-- ==== Sys2Proof/Machine/Save.lean ====
section
/-! DEFINITION. The saved image (R482 to R486), its writing (R473 to R479) and restore (R475, R487, R488). The
sections of R483 hold their items in the order given there, one dword each where no size is stated.
Readings and choices of the model: DEDUCED log entries 22, 46; DESIGN CHOICE log entry 45. -/

namespace Sys2Proof.Machine

/-! ### Coding (R486) -/

/-- Runs of equal granules: value and length. -/
def eqRuns : List Nat → List (Nat × Nat)
  | [] => []
  | g :: gs => match eqRuns gs with
    | (h, n) :: rs => if h = g then (h, n + 1) :: rs else (g, 1) :: (h, n) :: rs
    | [] => [(g, 1)]

/-- A literal run, if there is one. -/
def litRun (l : List Nat) : List Nat := if l = [] then [] else l.length :: l

/-- The coder, over runs; lit is the literal run that is open. -/
def codeRuns : List (Nat × Nat) → List Nat → List Nat
  | [], lit => litRun lit ++ [3 * 2 ^ 62]
  | (g, n) :: rs, lit =>
    if g = 0 then litRun lit ++ (2 ^ 62 + n) :: codeRuns rs []
    else if 3 ≤ n then litRun lit ++ (2 * 2 ^ 62 + n) :: g :: codeRuns rs []
    else codeRuns rs (lit ++ List.replicate n g)

/-- The coded stream of a body. -/
def codeBody (l : List Nat) : List Nat := codeRuns (eqRuns l) []

/-- The body of a coded stream, none where it is malformed (R488). -/
def decodeBody : Nat → List Nat → Option (List Nat)
  | 0, _ => none
  | _, [] => none
  | f + 1, c :: cs =>
    let n := c % 2 ^ 40
    if c / 2 ^ 40 % 2 ^ 22 ≠ 0 then none
    else match c / 2 ^ 62 with
      | 0 => if n = 0 ∨ cs.length < n then none else (decodeBody f (cs.drop n)).map (cs.take n ++ ·)
      | 1 => if n = 0 then none else (decodeBody f cs).map (List.replicate n 0 ++ ·)
      | 2 => match cs with
        | g :: ds => if n < 3 then none else (decodeBody f ds).map (List.replicate n g ++ ·)
        | [] => none
      | _ => if n = 0 ∧ cs = [] then some [] else none

/-- Granules of bytes, and bytes of granules (R5). -/
def granules : List Byte → List Nat
  | a :: b :: c :: d :: e :: f :: g :: h :: l => leNat [a, b, c, d, e, f, g, h] :: granules l
  | _ => []
def granBytes (l : List Nat) : List Byte := l.flatMap fun g => leBytes g 8

/-! ### Sections (R483) -/

/-- A section padded with zeros to n granules. -/
def padTo (n : Nat) (l : List Nat) : List Nat := (l ++ List.replicate n 0).take n
/-- A list of words in n granules, a flag as a number, and the value of a map's first n keys. -/
def wordsN (n : Nat) (l : List Word) : List Nat := padTo n (l.map (·.toNat))
def flag (b : Bool) : Nat := if b then 1 else 0
def mapN (m : Map Word) (n : Nat) : List Nat := (List.range n).map fun i => (mget 0 m i).toNat
def walkN (i : Int) : Nat := (wordOf i).toNat
/-- Words of a wide value, lowest first. -/
def wide (v n : Nat) : List Nat := (List.range n).map fun i => v / 2 ^ (64 * i) % 2 ^ 64
def unwide (l : List Nat) : Nat := l.foldr (fun g v => g % 2 ^ 64 + 2 ^ 64 * v) 0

Work to be completed:
Taking the entries above, write out exactly the lines starting with the line containing "and length. -/" and going on through the line containing "if g = 0 then", both included, and nothing else.

Exercise response:
/-- Runs of equal granules: value and length. -/
def eqRuns : List Nat → List (Nat × Nat)
  | [] => []
  | g :: gs => match eqRuns gs with
    | (h, n) :: rs => if h = g then (h, n + 1) :: rs else (g, 1) :: (h, n) :: rs
    | [] => [(g, 1)]

/-- A literal run, if there is one. -/
def litRun (l : List Nat) : List Nat := if l = [] then [] else l.length :: l

/-- The coder, over runs; lit is the literal run that is open. -/
def codeRuns : List (Nat × Nat) → List Nat → List Nat
  | [], lit => litRun lit ++ [3 * 2 ^ 62]
  | (g, n) :: rs, lit =>
    if g = 0 then litRun lit ++ (2 ^ 62 + n) :: codeRuns rs []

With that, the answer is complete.